→ **EXERCISE REQUIREMENTS**:
Among the entries below, one stretch runs from the line that contains "s.deferral := rfl" through the line that contains "s.grpPrCmp := rfl". Repeat that stretch exactly, ends included, and only that.
====== SOURCE MATERIAL
@[simp] theorem serializeInstr_cur : (s.serializeInstr).cur = s.cur := rfl
@[simp] theorem serializeInstr_old : (s.serializeInstr).old = s.old := rfl
@[simp] theorem serializeInstr_cfm : (s.serializeInstr).cfm = s.cfm := rfl
@[simp] theorem serializeInstr_bof : (s.serializeInstr).bof = s.bof := rfl
@[simp] theorem serializeInstr_nclean : (s.serializeInstr).nclean = s.nclean := rfl
@[simp] theorem serializeInstr_ip : (s.serializeInstr).ip = s.ip := rfl
@[simp] theorem serializeInstr_psr : (s.serializeInstr).psr = s.psr := rfl
@[simp] theorem serializeInstr_umGroup : (s.serializeInstr).umGroup = s.umGroup := rfl
@[simp] theorem serializeInstr_cr : (s.serializeInstr).cr = s.cr := rfl
@[simp] theorem serializeInstr_itc : (s.serializeInstr).itc = s.itc := rfl
@[simp] theorem serializeInstr_lastBundle : (s.serializeInstr).lastBundle = s.lastBundle := rfl
@[simp] theorem serializeInstr_rr : (s.serializeInstr).rr = s.rr := rfl
@[simp] theorem serializeInstr_pkr : (s.serializeInstr).pkr = s.pkr := rfl
@[simp] theorem serializeInstr_ibr : (s.serializeInstr).ibr = s.ibr := rfl
@[simp] theorem serializeInstr_dbr : (s.serializeInstr).dbr = s.dbr := rfl
@[simp] theorem serializeInstr_pmc : (s.serializeInstr).pmc = s.pmc := rfl
@[simp] theorem serializeInstr_pmd : (s.serializeInstr).pmd = s.pmd := rfl
@[simp] theorem serializeInstr_itr : (s.serializeInstr).itr = s.itr := rfl
@[simp] theorem serializeInstr_dtr : (s.serializeInstr).dtr = s.dtr := rfl
@[simp] theorem serializeInstr_itcache : (s.serializeInstr).itcache = s.itcache := rfl
@[simp] theorem serializeInstr_dtcache : (s.serializeInstr).dtcache = s.dtcache := rfl
@[simp] theorem serializeInstr_l1itlb : (s.serializeInstr).l1itlb = s.l1itlb := rfl
@[simp] theorem serializeInstr_l1dtlb : (s.serializeInstr).l1dtlb = s.l1dtlb := rfl
@[simp] theorem serializeInstr_mem : (s.serializeInstr).mem = s.mem := rfl
@[simp] theorem serializeInstr_alat : (s.serializeInstr).alat = s.alat := rfl
@[simp] theorem serializeInstr_wcb : (s.serializeInstr).wcb = s.wcb := rfl
@[simp] theorem serializeInstr_deferral : (s.serializeInstr).deferral = s.deferral := rfl
@[simp] theorem serializeInstr_groupStart : (s.serializeInstr).groupStart = s.groupStart := rfl
@[simp] theorem serializeInstr_grpWrites : (s.serializeInstr).grpWrites = s.grpWrites := rfl
@[simp] theorem serializeInstr_grpPrAlu : (s.serializeInstr).grpPrAlu = s.grpPrAlu := rfl
@[simp] theorem serializeInstr_grpPrAnd : (s.serializeInstr).grpPrAnd = s.grpPrAnd := rfl
@[simp] theorem serializeInstr_grpPrOr : (s.serializeInstr).grpPrOr = s.grpPrOr := rfl
@[simp] theorem serializeInstr_grpPrCmp : (s.serializeInstr).grpPrCmp = s.grpPrCmp := rfl
@[simp] theorem serializeInstr_grpAlatSets : (s.serializeInstr).grpAlatSets = s.grpAlatSets := rfl
@[simp] theorem serializeInstr_grpAlatChecks : (s.serializeInstr).grpAlatChecks = s.grpAlatChecks := rfl
@[simp] theorem serializeInstr_grpAlatInval : (s.serializeInstr).grpAlatInval = s.grpAlatInval := rfl
@[simp] theorem serializeInstr_grpAlatInvalAll : (s.serializeInstr).grpAlatInvalAll = s.grpAlatInvalAll := rfl
@[simp] theorem serializeInstr_events : (s.serializeInstr).events = s.events := rfl
@[simp] theorem serializeInstr_clkEvents : (s.serializeInstr).clkEvents = s.clkEvents := rfl
@[simp] theorem serializeInstr_clkVals : (s.serializeInstr).clkVals = s.clkVals := rfl
@[simp] theorem serializeInstr_clkFr : (s.serializeInstr).clkFr = s.clkFr := rfl
@[simp] theorem serializeInstr_brBundle : (s.serializeInstr).brBundle = s.brBundle := rfl
@[simp] theorem serializeInstr_btbPend : (s.serializeInstr).btbPend = s.btbPend := rfl
@[simp] theorem serializeInstr_bilDue : (s.serializeInstr).bilDue = s.bilDue := rfl
@[simp] theorem serializeInstr_earWait : (s.serializeInstr).earWait = s.earWait := rfl
@[simp] theorem serializeInstr_freeCtr : (s.serializeInstr).freeCtr = s.freeCtr := rfl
============
→ **OUTPUT FOR THIS EXERCISE**:
@[simp] theorem serializeInstr_deferral : (s.serializeInstr).deferral = s.deferral := rfl
@[simp] theorem serializeInstr_groupStart : (s.serializeInstr).groupStart = s.groupStart := rfl
@[simp] theorem serializeInstr_grpWrites : (s.serializeInstr).grpWrites = s.grpWrites := rfl
@[simp] theorem serializeInstr_grpPrAlu : (s.serializeInstr).grpPrAlu = s.grpPrAlu := rfl
@[simp] theorem serializeInstr_grpPrAnd : (s.serializeInstr).grpPrAnd = s.grpPrAnd := rfl
@[simp] theorem serializeInstr_grpPrOr : (s.serializeInstr).grpPrOr = s.grpPrOr := rfl
@[simp] theorem serializeInstr_grpPrCmp : (s.serializeInstr).grpPrCmp = s.grpPrCmp := rfl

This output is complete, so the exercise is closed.